<<<<

-- ==== Sys2Proof/Laws/Store.lean ====
section
/-! SUPPORT. The laws of the keyed store: a read after a write, the canonical form, and byte ranges over it. -/

namespace Sys2Proof.Machine

variable {α : Type} [DecidableEq α]

omit [DecidableEq α] in
theorem mget_mdel_same (d : α) (m : SMap α) (k : Nat) : mget d (mdel m k) k = d := by
  induction m with
  | nil => rfl
  | cons e t ih =>
    obtain ⟨k', v'⟩ := e
    by_cases h : k' = k
    · simpa [mdel, h] using ih
    · have h' : ¬ k = k' := fun e => h e.symm
      have : mdel ((k', v') :: t) k = (k', v') :: mdel t k := by simp [mdel, h]
      rw [this]; simp [mget, h', ih]

omit [DecidableEq α] in
theorem mget_mdel_ne (d : α) (m : SMap α) {k j : Nat} (h : j ≠ k) : mget d (mdel m k) j = mget d m j := by
  induction m with
  | nil => rfl
  | cons e t ih =>
    obtain ⟨k', v'⟩ := e
    by_cases hk : k' = k
    · have : mdel ((k', v') :: t) k = mdel t k := by simp [mdel, hk]
      rw [this, ih]; simp [mget, hk, h]
    · have : mdel ((k', v') :: t) k = (k', v') :: mdel t k := by simp [mdel, hk]
      rw [this]; simp [mget, ih]

/-- A read after a write to the same key gives the value written. -/
@[simp] theorem mget_mset_same (d : α) (m : SMap α) (k : Nat) (v : α) : mget d (mset d m k v) k = v := by
  induction m with
  | nil => simp only [mset]; split <;> simp_all [mget]
  | cons e t ih =>
    obtain ⟨k', v'⟩ := e
    simp only [mset]
    split
    · split
      · rename_i h hv; simp [mget, Nat.ne_of_lt h, mget_mdel_same, hv]
      · simp [mget]
    · split
      · split
        · rename_i hv; simp [mget_mdel_same, hv]
        · simp [mget]
      · rename_i h; simp [mget, h, ih]

/-- A write leaves every other key alone, whatever that key's default. -/
theorem mget_mset_ne (d d' : α) (m : SMap α) {k j : Nat} (v : α) (h : j ≠ k) :
    mget d' (mset d m k v) j = mget d' m j := by
  induction m with
  | nil => simp only [mset]; split <;> simp [mget, h]
  | cons e t ih =>
    obtain ⟨k', v'⟩ := e
    simp only [mset]
    split
    · split <;> simp [mget, mget_mdel_ne, h]
    · split
      · rename_i hk; subst hk
        split <;> simp [mget, mget_mdel_ne, h]
      · simp [mget, ih]

theorem mget_mset (d : α) (m : SMap α) (k j : Nat) (v : α) :
    mget d (mset d m k v) j = if j = k then v else mget d m j := by
  by_cases h : j = k
  · subst h; simp
  · simp [h, mget_mset_ne]

omit [DecidableEq α] in
theorem mdel_all (p : Nat × α → Bool) (m : SMap α) (k : Nat) (h : m.all p = true) : (mdel m k).all p = true := by
  simp only [mdel, List.all_eq_true, List.mem_filter] at *
  exact fun e he => h e he.1

omit [DecidableEq α] in
theorem mdel_of_lt (m : SMap α) (k : Nat) (h : m.all (fun e => decide (k < e.1)) = true) : mdel m k = m := by
  simp only [mdel, List.filter_eq_self]
  intro e he
  have := (List.all_eq_true.mp h) e he
  simp only [decide_eq_true_eq] at this
  simp [bne_iff_ne, Nat.ne_of_gt this]

theorem mset_all (d : α) (m : SMap α) (k : Nat) (v : α) (p : Nat × α → Bool) (h : m.all p = true)
    (hk : p (k, v) = true) : (mset d m k v).all p = true := by
  induction m with
  | nil => simp only [mset]; split <;> simp [hk]
  | cons e t ih =>
    obtain ⟨k', v'⟩ := e
    simp only [List.all_cons, Bool.and_eq_true] at h
    simp only [mset]
    split
    · split <;> simp [h.1, hk, mdel_all p t k h.2]
    · split
      · split <;> simp [hk, mdel_all p t k h.2]
      · simp [h.1, ih h.2]

/-- A write keeps the canonical form. -/
theorem mwf_mset (d : α) (m : SMap α) (k : Nat) (v : α) (h : mwf d m = true) : mwf d (mset d m k v) = true := by
  induction m with
  | nil => simp only [mset]; split <;> simp_all [mwf]
  | cons e t ih =>
    obtain ⟨k', v'⟩ := e
    simp only [mwf, Bool.and_eq_true, decide_eq_true_eq] at h
    obtain ⟨⟨hv, ha⟩, ht⟩ := h
    simp only [mset]
    split
    · rename_i hlt
      have hgt : t.all (fun e => decide (k < e.1)) = true := by
        simp only [List.all_eq_true, decide_eq_true_eq] at ha ⊢
        exact fun e he => Nat.lt_trans hlt (ha e he)
      rw [mdel_of_lt t k hgt]
      split
      · simp [mwf, hv, ht, ha]
      · rename_i hne; simp [mwf, hv, ht, hne, hgt, hlt]; simpa using ha
    · split
      · rename_i hk; subst hk
        rw [mdel_of_lt t k ha]
        split
        · exact ht
        · rename_i hne; simp [mwf, hne, ht]; simpa using ha
      · rename_i h1 h2
        have hk : k' < k := by omega
        simp only [mwf, Bool.and_eq_true, decide_eq_true_eq]
        exact ⟨⟨hv, mset_all d t k v _ ha (by simpa using hk)⟩, ih ht⟩

/-! ### Byte ranges -/

@[simp] theorem rdBytes_length (m : List Host.Cell) (a n : Nat) : (rdBytes m a n).length = n := by
  induction n generalizing a with
  | zero => rfl
  | succ n ih => simp [rdBytes, ih]

theorem mwf_wrBytes (m : List Host.Cell) (a : Nat) (bs : List Byte) (h : mwf 0#8 m = true) :
    mwf 0#8 (wrBytes m a bs) = true := by
  induction bs generalizing m a with
  | nil => exact h
  | cons b t ih => exact ih _ _ (mwf_mset _ _ _ _ h)

/-! ### Lists of poisoned words -/

theorem rising_filter (p : Nat → Bool) (l : List Nat) (h : rising l = true) : rising (l.filter p) = true := by
  induction l with
  | nil => rfl
  | cons x t ih =>
    simp only [rising, Bool.and_eq_true] at h
    by_cases hp : p x
    · simp only [List.filter_cons, hp, if_true, rising, Bool.and_eq_true]
      refine ⟨?_, ih h.2⟩
      simp only [List.all_eq_true, List.mem_filter] at h ⊢
      exact fun y hy => h.1 y hy.1
    · simpa [List.filter_cons, hp] using ih h.2

theorem ins_all (k : Nat) (l : List Nat) (p : Nat → Bool) (h : l.all p = true) (hk : p k = true) :
    (ins k l).all p = true := by
  induction l with
  | nil => simp [ins, hk]
  | cons x t ih =>
    simp only [List.all_cons, Bool.and_eq_true] at h
    simp only [ins]
    split
    · simp [hk, h.1, h.2]
    · split
      · simp [h.1, h.2]
      · simp [h.1, ih h.2]

theorem rising_ins (k : Nat) (l : List Nat) (h : rising l = true) : rising (ins k l) = true := by
  induction l with
  | nil => rfl
  | cons x t ih =>
    have h0 := h
    simp only [rising, Bool.and_eq_true] at h
    simp only [ins]
    split
    · rename_i hlt
      simp only [rising, Bool.and_eq_true, List.all_cons, decide_eq_true_eq]
      refine ⟨⟨hlt, ?_⟩, h.1, h.2⟩
      simp only [List.all_eq_true, decide_eq_true_eq] at h ⊢
      exact fun y hy => Nat.lt_trans hlt (h.1 y hy)
    · split
      · exact h0
      · rename_i h1 h2
        simp only [rising, Bool.and_eq_true]
        exact ⟨ins_all k t _ h.1 (by simpa using (by omega : x < k)), ih h.2⟩

theorem rising_addPoison (p ws : List Nat) (h : rising p = true) : rising (addPoison p ws) = true := by
  unfold addPoison
  induction ws generalizing p with
  | nil => exact h
  | cons w t ih => exact ih _ (rising_ins w p h)

theorem rising_dropPoison (p ws : List Nat) (h : rising p = true) : rising (dropPoison p ws) = true :=
  rising_filter _ p h

/-- A write of bytes into a store with poison keeps both canonical. -/
theorem wrStore_wf (m : List Host.Cell) (p : List Nat) (a : Nat) (bs : List Byte)
    (hm : mwf 0#8 m = true) (hp : rising p = true) :
    mwf 0#8 (wrStore m p a bs).1 = true ∧ rising (wrStore m p a bs).2 = true := by
  refine ⟨?_, rising_dropPoison _ _ hp⟩
  simp only [wrStore]
  generalize bs.zipIdx = l
  induction l generalizing m with
  | nil => exact hm
  | cons e t ih =>
    simp only [List.foldl_cons]
    apply ih
    split
    · exact hm
    · exact mwf_mset _ _ _ _ hm

theorem mwf_filter (p : Nat × Byte → Bool) (m : List Host.Cell) (h : mwf 0#8 m = true) : mwf 0#8 (m.filter p) = true := by
  induction m with
  | nil => rfl
  | cons e t ih =>
    simp only [mwf, Bool.and_eq_true] at h
    obtain ⟨⟨hv, ha⟩, ht⟩ := h
    by_cases hp : p e
    · simp only [List.filter_cons, hp, if_true, mwf, Bool.and_eq_true]
      refine ⟨⟨hv, ?_⟩, ih ht⟩
      simp only [List.all_eq_true, List.mem_filter] at ha ⊢
      exact fun y hy => ha y hy.1
    · simpa [List.filter_cons, hp] using ih ht

theorem zeroRange_wf (m : List Host.Cell) (lo hi : Nat) (h : mwf 0#8 m = true) : mwf 0#8 (zeroRange m lo hi) = true :=
  mwf_filter _ m h

end Sys2Proof.Machine
end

>>>>

▶ **Aim of the exercise**:
Take the listing from its first line to the line containing "h] using ih". Reproduce those lines exactly and nothing else.

▶ **Response**:
-- ==== Sys2Proof/Laws/Store.lean ====
section
/-! SUPPORT. The laws of the keyed store: a read after a write, the canonical form, and byte ranges over it. -/

namespace Sys2Proof.Machine

variable {α : Type} [DecidableEq α]

omit [DecidableEq α] in
theorem mget_mdel_same (d : α) (m : SMap α) (k : Nat) : mget d (mdel m k) k = d := by
  induction m with
  | nil => rfl
  | cons e t ih =>
    obtain ⟨k', v'⟩ := e
    by_cases h : k' = k
    · simpa [mdel, h] using ih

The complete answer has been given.